Тяжело дыша, Коннор устроился на мягкой подушке.

— Что со мной случилось?

— В тебя стреляли.

— Стреляли?

— Да. — Она потрепала его по щеке. — Насколько я понимаю, в тебя выстрелили ма­леньким кусочком металла из устройства под названием пистолет. Рана могла оказаться смертельной. И едва не оказалась.

— Кто это сделал?

— К сожалению, не знаю. Ты лежал на пороге двери с раной в спине.

— Откуда ты узнала, что я попал в беду?

— Видишь ли, я присматривала за то­бой. — Она, улыбаясь, села рядом с ним, и у него появилась мысль, что она владеет каким-то секретом и не собирается его раскры­вать. — На случай, если бы тебе понадобилась помощь.
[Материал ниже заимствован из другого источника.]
theorem Mod.regPut_of_mute {m : Mod} {r : Reg} {off i mask w : Nat} (hmute : m.mute r i = true) :
    m.regPut r off i mask w = m.noResponse off := if_pos hmute

/-- A register without an effect of its own takes the new value unless a rule refuses it. -/
theorem Mod.regPut_of_plain {m : Mod} {r : Reg} {off i mask w : Nat} (hmute : m.mute r i = false)
    (h0 : m.regActs0 r off i mask w = none) (h1 : m.regActs1 r off i mask w = none) :
    m.regPut r off i mask w =
      let old := m.regAt off r.reset
      let new := r.next 0 mask old w
      if m.writeRefusal r i mask old new = ST_OK then m.setRegAt off r.reset new
      else m.refuseWrite (m.writeRefusal r i mask old new) off r.base i := by
  simp only [Mod.regPut, hmute, h0, h1, Mod.plainWrite, Bool.false_eq_true, if_false, ne_eq, ite_not]

/-- Settles O60. -/
theorem registerWrites : Obligations.RegisterWrites := by
  refine ⟨fun s off size v hoff ho => ⟨fun hok => ?bar0, fun hbad => ?bar0Bad⟩,
    fun s d i off size v hoff hd => ⟨fun hok => ?door, fun hbad => ?doorBad⟩,
    fun s off i n v r hoff ho hfind hok => ⟨fun hmute => ?mute, fun hmute h0 h1 => ?plain⟩, fun r mask old v b hr => ?bits⟩
  case bar0 => exact State.registerWrite_bar0 v hoff ho hok
  case bar0Bad => exact State.registerWrite_bar0_bad v hoff ho hbad
  case door => exact State.registerWrite_door v hoff hd hok
  case doorBad => exact State.registerWrite_door_bad v hoff hd hbad
  case mute => rw [State.registerWrite_bar0 v hoff ho hok, Mod.writeBar0_of_reg v hfind hok, Mod.regPut_of_mute hmute]
  case plain => rw [State.registerWrite_bar0 v hoff ho hok, Mod.writeBar0_of_reg v hfind hok, Mod.regPut_of_plain hmute h0 h1]
  case bits => exact Reg.testBit_next hr mask old v b

end Sys2Proof.Machine
end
Можно благодарить звезды за то, что я оказалась неподалеку.

— Ты все это время была здесь?

— Здесь, либо поблизости. — Она разгла­дила широкие рукава белого шелкового пла­тья, и на ткани заискрились маленькие золотые звездочки, отражая солнечный свет, заполняв­ший комнату. — Достаточно близко, чтобы следить за твоими успехами. И должна ска­зать, ты был просто великолепен. Похоже, ты вскружил Лауре голову, как говорят в этом столетии.

— Неужели? — Коннор отвел взгляд от те­ти, не желая, чтобы она заметила боль в его глазах… и увидел Лауру. Она спала в мягком кресле около кровати, склонив голову набок.
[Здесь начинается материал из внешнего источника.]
/-- The compare-and-swap forms (R283). -/
def AtomOp.isCas : AtomOp → Bool
  | .casB32 | .casB64 => true
  | .addB32 | .addB64 | .andB32 | .orB32 | .exchB32 | .maxI32 | .minI32 | .maxN32 | .minN32 | .maxN64 | .minN64
  | .faddF32 | .fminF32 | .fmaxF32 => false

/-- Names an atomic uses from vD on: the old value and its operands (R283). -/
def AtomOp.span (op : AtomOp) : Nat := (if op.w64 then 2 else 1) * (if op.isCas then 3 else 2)

/-- Names one value of scas takes (R286). -/
def CasW.names : CasW → Nat
  | .b32 => 1 | .b64 => 2 | .b128 => 4

/-- The address operand's type of an atomic (R282): a pair in device memory, a 32-bit offset at a level. -/
def AtomPlace.ty : AtomPlace → Ty
  | .dev _ _ => .addr
  | .level _ => .b32

/-- A level place. -/
def AtomPlace.isLevel : AtomPlace → Bool
  | .dev _ _ => false
  | .level _ => true

/-- The special registers of 64 bits (R137). -/
def SReg.w64 : SReg → Bool
  | .tsw | .slice | .clkw | .fault | .faultmask => false
  | .key0 | .key1 | .key2 | .key3 | .key4 | .budget | .deadline | .trapbase | .faultaddr | .tpc => true

/-- R format with two operands. -/
def wfR2 (ta tb : Ty) (wide n : Bool) (d : Dst) (a b : Src) : Bool :=
  d.ok wide n && a.ok ta && b.ok tb && oneLit a b
/-- R format with one operand, Rs included. -/
def wfR1 (ta : Ty) (wide : Bool) (d : Dst) (a : Src) : Bool := d.ok wide true && a.ok ta
/-- I format (R82). -/
def wfI1 (ta : Ty) (wide : Bool) (d : Dst) (a : Src) : Bool := d.ok wide true && d.noOpf && a.ok ta
/-- Rp format (R86). -/
def wfRp (ta : Ty) (a b : Src) : Bool := a.ok ta && b.ok ta && oneLit a b
/-- A conversion (R186). -/
def wfCvt (k : CvtDst) (x : Bool) (d : Dst) (a : Src) (s : CvtSrc) (rm : Round) (sat : Bool) : Bool :=
  cvtDefined k x s rm sat && d.ok k.wide true && a.ok s.ty
/-- A matrix pass (R213, R214, R221): its ranges end at v63, FP64 bases are even. -/
def wfMma (sp : Bool) (f : MFmt) (a b : Fin 64) : Bool :=
  (!sp || f.exactPass) && a.val + f.names ≤ 64 && b.val + f.names + (if sp then 1 else 0) ≤ 64 &&
  (!(f == .f64) || (a.val % 2 == 0 && b.val % 2 == 0))
/-- tile.fill and tile.drain (R223): 16 names; an even base for .f64. -/
def wfTile16 (even : Bool) (base : Fin 64) (col : Src) : Bool :=
  base.val + 16 ≤ 64 && (!even || base.val % 2 == 0) && col.ok .b32
/-- tile.qdrain (R224): the range ends at v63 and the scale name lies outside it. -/
def wfQdrain (q : QKind) (base scale : Fin 64) : Bool :=
  base.val + q.elemNames ≤ 64 && (scale.val < base.val || base.val + q.elemNames ≤ scale.val)
/-- A plain or ordered device-memory access (R273, R275). -/
def wfMem (size : Nat) (d : Fin 64) (a : Src) : Bool := d.val % nameAlign size == 0 && a.ok .addr
/-- ldx, stx and their twins (R280). -/
def wfX (w : XWidth) (d : Fin 64) (a : Src) : Bool := d.val % nameAlign w.size == 0 && a.ok .b32
/-- An atomic (R282, R283). -/
def wfAtom (op : AtomOp) (pl : AtomPlace) (d : Fin 64) (a : Src) : Bool :=
  d.val + op.span ≤ 64 && (!op.w64 || d.val % 2 == 0) && a.ok pl.ty
/-- scas (R286). -/
def wfScas (w : CasW) (pl : AtomPlace) (d : Fin 64) (a : Src) : Bool :=
  d.val + 3 * w.names ≤ 64 && d.val % w.names == 0 && !(w == .b128 && pl.isLevel) && a.ok pl.ty
/-- sts (R287): the stamp goes to an even pair. -/
def wfSts (k : StKind) (d : Fin 64) (a : Src) (s : Fin 64) : Bool := wfMem k.size d a && s.val % 2 == 0
/-- lda (R288): the status name follows the value. -/
def wfLda (w64 : Bool) (d : Fin 64) (a : Src) (t : Fin 64) : Bool :=
  d.val + (if w64 then 3 else 2) ≤ 64 && (!w64 || d.val % 2 == 0) && t.val % 2 == 0 && a.ok .addr
/-- fetch and gather (R296): element names, scale name, status name. -/
def wfFetch (f : MFmt) (d : Fin 64) (a : Src) : Bool :=
  d.val + f.names + 1 ≤ 64 && (!(f == .f64) || d.val % 2 == 0) && a.ok .addr
/-- Two operands and no destination. -/
def wfAB (ta tb : Ty) (a b : Src) : Bool := a.ok ta && b.ok tb && oneLit a b
/-- A register destination of an alignment and one operand. -/
def wfDA (ta : Ty) (align : Nat) (d : Fin 64) (a : Src) : Bool := d.val % align == 0 && a.ok ta
/-- The size of a load's mode (R273). -/
def LdMode.size : LdMode → Nat
  | .plain k _ => k.size
  | .ordered o => if o.w64 then 8 else 4
/-- The size of a store's mode (R273). -/
def StMode.size : StMode → Nat
  | .plain k _ => k.size
  | .ordered o => if o.w64 then 8 else 4
/-- The size of an ordered access (R273). -/
def OrdAcc.size (o : OrdAcc) : Nat := if o.w64 then 8 else 4
/-- A mailbox command carries its own code in CMD [7:0] (R353). -/
def wfCmd (code : Nat) (cmd : W64) : Bool := cmd.toNat % 256 == code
— Не волнуйся; она не проснется, пока я не уйду.

— Надеюсь, больше никто нам не поме­шает?

— Мы в полной безопасности. — Эйслинг встала и подошла к Лауре. Мгновение она рассматривала спящую.

— Какая прелестная девушка. Хотя немножко своевольная. — Она улыбнулась Коннору. — Однако, я думаю, что вы отлично поладите.
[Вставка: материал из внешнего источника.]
-- ==== Sys2Proof/Machine/Operands.lean ====
section
/-!
DEFINITION. Reading and writing the registers of a course: the lane expander, shapes, dead masks, the operand file, latches,
special sources and literals (03, R87 to R91). Everything here acts on one course.
-/

namespace Sys2Proof.Machine

/-- The lanes of a course. -/
abbrev lanes32 : List Nat := List.range 32

/-- A shape (R52). -/
inductive Shape where
  | u | a | g
deriving DecidableEq, Repr

/-- The code of R52. -/
def Shape.code : Shape → Nat
  | .u => 1
  | .a => 2
  | .g => 3

/-- Joins two 32-bit halves. -/
abbrev pair64 (hi lo : W32) : W64 := hi ++ lo
/-- The low half. -/
abbrev lo32 (v : W64) : W32 := v.setWidth 32
/-- The high half. -/
abbrev hi32 (v : W64) : W32 := (v >>> 32).setWidth 32
/-- Zero-extends to 64 bits. -/
abbrev zx64 (v : W32) : W64 := v.setWidth 64
/-- Sign-extends to 64 bits. -/
abbrev sx64 (v : W32) : W64 := v.signExtend 64

/-! ## The lane expander (R54, R55) -/

/-- What lane `l` of storage `n` of a list of names or entries holds (R54); a linked odd name reads the high half of its
pair's 64-bit value (R55); unallocated storage reads zero. -/
def rowOf (names : List NameVal) (n l : Nat) : W32 :=
  match nth names n .free with
  | .free => 0
  | .uni v => v
  | .gen rows => nth rows l 0
  | .aff b st link =>
    if link && n % 2 == 1 then
      match nth names (n - 1) .free with
      | .aff bl sl _ => hi32 (pair64 b bl + BitVec.ofNat 64 l * pair64 st sl)
      | _ => b + BitVec.ofNat 32 l * st
    else b + BitVec.ofNat 32 l * st

/-- The shape a 32-bit read of storage `n` has (R61): a linked odd name counts as G. -/
def shapeOf (names : List NameVal) (n : Nat) : Shape :=
  match nth names n .free with
  | .free | .uni _ => .u
  | .gen _ => .g
  | .aff _ _ link => if link && n % 2 == 1 then .g else .a

/-- The shape a 64-bit read of the pair `n`, `n + 1` has. -/
def shapeOfPair (names : List NameVal) (n : Nat) : Shape :=
  match nth names n .free, nth names (n + 1) .free with
  | .aff _ _ true, .aff _ _ true => .a
  | x, y => if (match x with | .free | .uni _ => true | _ => false) && (match y with | .free | .uni _ => true | _ => false) then .u else .g

/-- Expands a name to a line (R62). -/
def expandName (names : List NameVal) (n : Nat) : NameVal := .gen (lanes32.map fun l => rowOf names n l)

/-- The partner of a linked name. -/
def partner (n : Nat) : Nat := if n % 2 = 0 then n + 1 else n - 1

/-- Whether a name is one of a linked pair. -/
def isLinked (names : List NameVal) (n : Nat) : Bool :=
  match nth names n .free with
  | .aff _ _ l => l
  | _ => false

/-- Before one name of a linked pair is written or freed alone, its partner is expanded to G (R55). -/
def unlink (names : List NameVal) (n : Nat) : List NameVal :=
  if isLinked names n then setNth names (partner n) (expandName names (partner n)) else names

/-! ## Dead masks and freeing (R57, R58) -/

/-- The mask with bit `l` set. -/
abbrev laneBit (l : Nat) : W32 := 1 <<< l
/-- Bit `l` of a mask. -/
abbrev hasLane (m : W32) (l : Nat) : Bool := m.getLsbD l
/-- The mask of a list of lanes. -/
def maskOf (ls : List Nat) : W32 := ls.foldl (fun m l => m ||| laneBit l) 0
/-- The lanes of a mask, ascending. -/
def lanesOf (m : W32) : List Nat := lanes32.filter fun l => hasLane m l

/-- The lanes with a live thread. -/
def Course.live (c : Course) : List Nat := FMap.keys c.threads
/-- The live lanes as a mask. -/
def Course.liveMask (c : Course) : W32 := maskOf c.live

/-- A latch record loses some lanes (R70). -/
def LatchRec.drop (r : LatchRec) (m : W32) : LatchRec :=
  let ls := r.lanes &&& ~~~m
  { r with lanes := ls, valid := r.valid && !(ls == 0) }

/-- Whether a record's destination is storage `n` of the level `dl`. -/
def LatchRec.names (r : LatchRec) (dl : Bool) (n : Nat) : Bool :=
  r.valid && !r.suppr && r.dl == dl && (r.dest == n || (r.wide && r.dest + 1 == n))

/-- A rewrite or free of storage `n` for the lanes `m` clears the records that name it, for those threads (R70). -/
def Course.clearLatches (c : Course) (dl : Bool) (n : Nat) (m : W32) : Course :=
  { c with
    latches := c.latches.map fun r => if r.names dl n then r.drop m else r
    threads := c.threads.map fun p =>
      if hasLane m p.1 then (p.1, { p.2 with saved := p.2.saved.filter fun sv => !sv.record.names dl n }) else p }

/-- Places that are written whole, or are gone, hold no error any more (R377, R378). -/
def Course.heal (c : Course) (ps : List BadPlace) : List BadPlace := c.bad.filter fun p => !ps.contains p

/-- Frees a name (R58): code 00, dead mask clear. -/
def Course.freeName (c : Course) (n : Nat) : Course :=
  let names := unlink c.names n
  ({ c with names := setNth names n .free, dead := setNth c.dead n 0, bad := c.heal [.name n] } : Course).clearLatches false n 0xFFFFFFFF

/-- Frees a name when every live thread has passed its last read (R58). A last read of an unallocated name leaves its mark until then
(R57). -/
def Course.reap (c : Course) (n : Nat) : Course := if (c.liveMask &&& ~~~(nth c.dead n 0)) == 0 then c.freeName n else c

/-- Frees every name whose last live reader has gone (R58): after a thread has ended. -/
def Course.reapAll (c : Course) : Course := (List.range 64).foldl (fun c n => c.reap n) c

/-- Marks last reads of a name for some lanes (R57); freeing is left to `reap`, after the writes. -/
def Course.markDead (c : Course) (n : Nat) (m : W32) : Course :=
  { c with dead := setNth c.dead n (nth c.dead n 0 ||| m) }

/-! ## Operand values -/

/-- What an operand gives each lane: its shape under R61, its value, whether the read finds a freed name (R59, R69), and
whether a latch read is stale (R72). -/
structure View where
  shape : Shape
  val : Nat → W64
  free : Nat → Bool
  stale : Nat → Bool

/-- A view that no read of storage spoils. -/
def View.const (v : W64) : View := ⟨.u, fun _ => v, fun _ => false, fun _ => false⟩

/-- Whether every, some or no live thread has its dead bit set decides the shape of a name read (R61). -/
def deadShape (c : Course) (n : Nat) (s : Shape) : Shape :=
  let d := nth c.dead n 0 &&& c.liveMask
  if d == 0 then s else if d == c.liveMask then .u else .g

/-- One name read by lane (R54, R59); on a lane without a thread it is the expansion, as R61 computes shapes. -/
def regRow (c : Course) (n l : Nat) : W32 := if hasLane (nth c.dead n 0) l && c.live.contains l then 0 else rowOf c.names n l

/-- Whether a read of a name by a lane sets READ_FREE (R59). -/
def regFree (c : Course) (n l : Nat) : Bool :=
  (nth c.names n .free == .free) || hasLane (nth c.dead n 0) l

/-- The joined shape of a pair's halves when a dead mask spoils it. -/
def pairShape (c : Course) (n : Nat) : Shape :=
  let d0 := nth c.dead n 0 &&& c.liveMask
  let d1 := nth c.dead (n + 1) 0 &&& c.liveMask
  if d0 == 0 && d1 == 0 then shapeOfPair c.names n
  else if deadShape c n (shapeOf c.names n) == .u && deadShape c (n + 1) (shapeOf c.names (n + 1)) == .u then .u else .g

/-- A name or pair as a source. -/
def regView (c : Course) (wide : Bool) (n : Nat) : View :=
  if wide then
    ⟨pairShape c n, fun l => pair64 (regRow c (n + 1) l) (regRow c n l), fun l => regFree c n l || regFree c (n + 1) l, fun _ => false⟩
  else ⟨deadShape c n (shapeOf c.names n), fun l => zx64 (regRow c n l), fun l => regFree c n l, fun _ => false⟩

/-- An operand-file entry or pair as a source (R69). -/
def opfView (c : Course) (wide : Bool) (n : Nat) : View :=
  if wide then
    ⟨shapeOfPair c.opf n, fun l => pair64 (rowOf c.opf (n + 1) l) (rowOf c.opf n l),
      fun _ => nth c.opf n .free == .free || nth c.opf (n + 1) .free == .free, fun _ => false⟩
  else ⟨shapeOf c.opf n, fun l => zx64 (rowOf c.opf n l), fun _ => nth c.opf n .free == .free, fun _ => false⟩

/-- A lane's value of a latch (R76). -/
def LatchVal.at (v : LatchVal) (wide : Bool) (l : Nat) : W64 :=
  match v with
  | .uni x => x
  | .aff b st => if wide then b + BitVec.ofNat 64 l * st else zx64 (lo32 b + BitVec.ofNat 32 l * lo32 st)
  | .gen rows => nth rows l 0

/-- The shape code of a latch value. -/
def LatchVal.shape : LatchVal → Shape
  | .uni _ => .u
  | .aff _ _ => .a
  | .gen _ => .g

/-- Whether a record's value can still be read: the physical latch holds it, or it was written back (R72). -/
def LatchRec.readable (r : LatchRec) (gen : Nat) : Bool := !r.suppr || r.pinned || r.gen == gen

/-- The latch saved with a thread for pipe `k` (R367, R361). -/
def Thread.savedFor (t : Thread) (k : Nat) : Option SavedLatch := t.saved.find? fun sv => sv.pipe.val == k

/-- The value a course's latch of a pipe expands, and whether it has 64 bits: its record's, or where every live thread carries its own
(R367, R361) the one they are rows of. -/
def Course.latchBase (c : Course) (k : Nat) : LatchVal × Bool :=
  let r := nth c.latches k {}
  if c.threads.any fun p => (p.2.savedFor k).isNone then (r.val, r.wide)
  else
    match c.threads.filterMap fun p => (p.2.savedFor k).map fun sv => (p.1, sv) with
    | [] => (r.val, r.wide)
    | (l, x) :: rest =>
      match x.record.val, rest with
      | .aff b st, (m, y) :: _ =>
        if st = 0 then
          let slope := BitVec.ofInt 64 ((y.value - x.value).toInt / (m - l : Int))
          (.aff (b - BitVec.ofNat 64 l * slope) slope, x.record.wide)
        else (.aff b st, x.record.wide)
      | v, _ => (v, x.record.wide)

/-- A latch as a source (R70, R72): 32-bit reads take bits [31:0], 64-bit reads of a 32-bit result are zero-extended. It has the shape
it was written with (R64); where threads carry their own values, while these are rows of one of that shape. -/
def latchView (c : Course) (gens : List Nat) (wide : Bool) (k : Nat) : View :=
  let r := nth c.latches k {}
  let gen := nth gens k 0
  let sv (l : Nat) : Option SavedLatch := (FMap.get c.threads l).bind fun t => t.savedFor k
  let anySaved := c.threads.any fun p => (p.2.savedFor k).isSome
  let base := if anySaved then c.latchBase k else (r.val, r.wide)
  let val (l : Nat) : W64 :=
    match sv l with
    | some x => if x.record.wide then x.value else zx64 (lo32 x.value)
    | none => if (FMap.get c.threads l).isNone then base.1.at base.2 l else r.val.at r.wide l
  ⟨if anySaved && !(c.live.all fun l => val l == base.1.at base.2 l) then .g
      else if base.1.shape == .a && wide && !base.2 then .g else base.1.shape,
    fun l => if wide then val l else zx64 (lo32 (val l)), fun _ => false,
    fun l => match sv l with
      | some x => !(x.record.valid && hasLane x.record.lanes l && x.record.readable gen)
      | none => !(r.valid && hasLane r.lanes l && r.readable gen)⟩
— Конечно. — Коннор глубоко вздохнул, снова почувствовав боль. — Но, к сожалению, она считает, что должна выполнять все же­лания отца.

Эйслинг подняла золотистые брови.

— А он по-прежнему хочет, чтобы она вы­шла замуж за этого противного Филиппа Гар­днера?

Коннор кивнул.

— Я могла бы повлиять на него. — Эйолинг нахмурилась. — Странно, что ты сам это­го не сделал.

— Это заманчиво. Но я хочу выиграть бит­ву без всякой магии.

— Без магии? — Эйслинг подошла к нему, и между ее золотистыми бровями пролегла тонкая морщинка. — Коннор, я посылала тебя сюда не для того, чтобы ты забывал свой дар.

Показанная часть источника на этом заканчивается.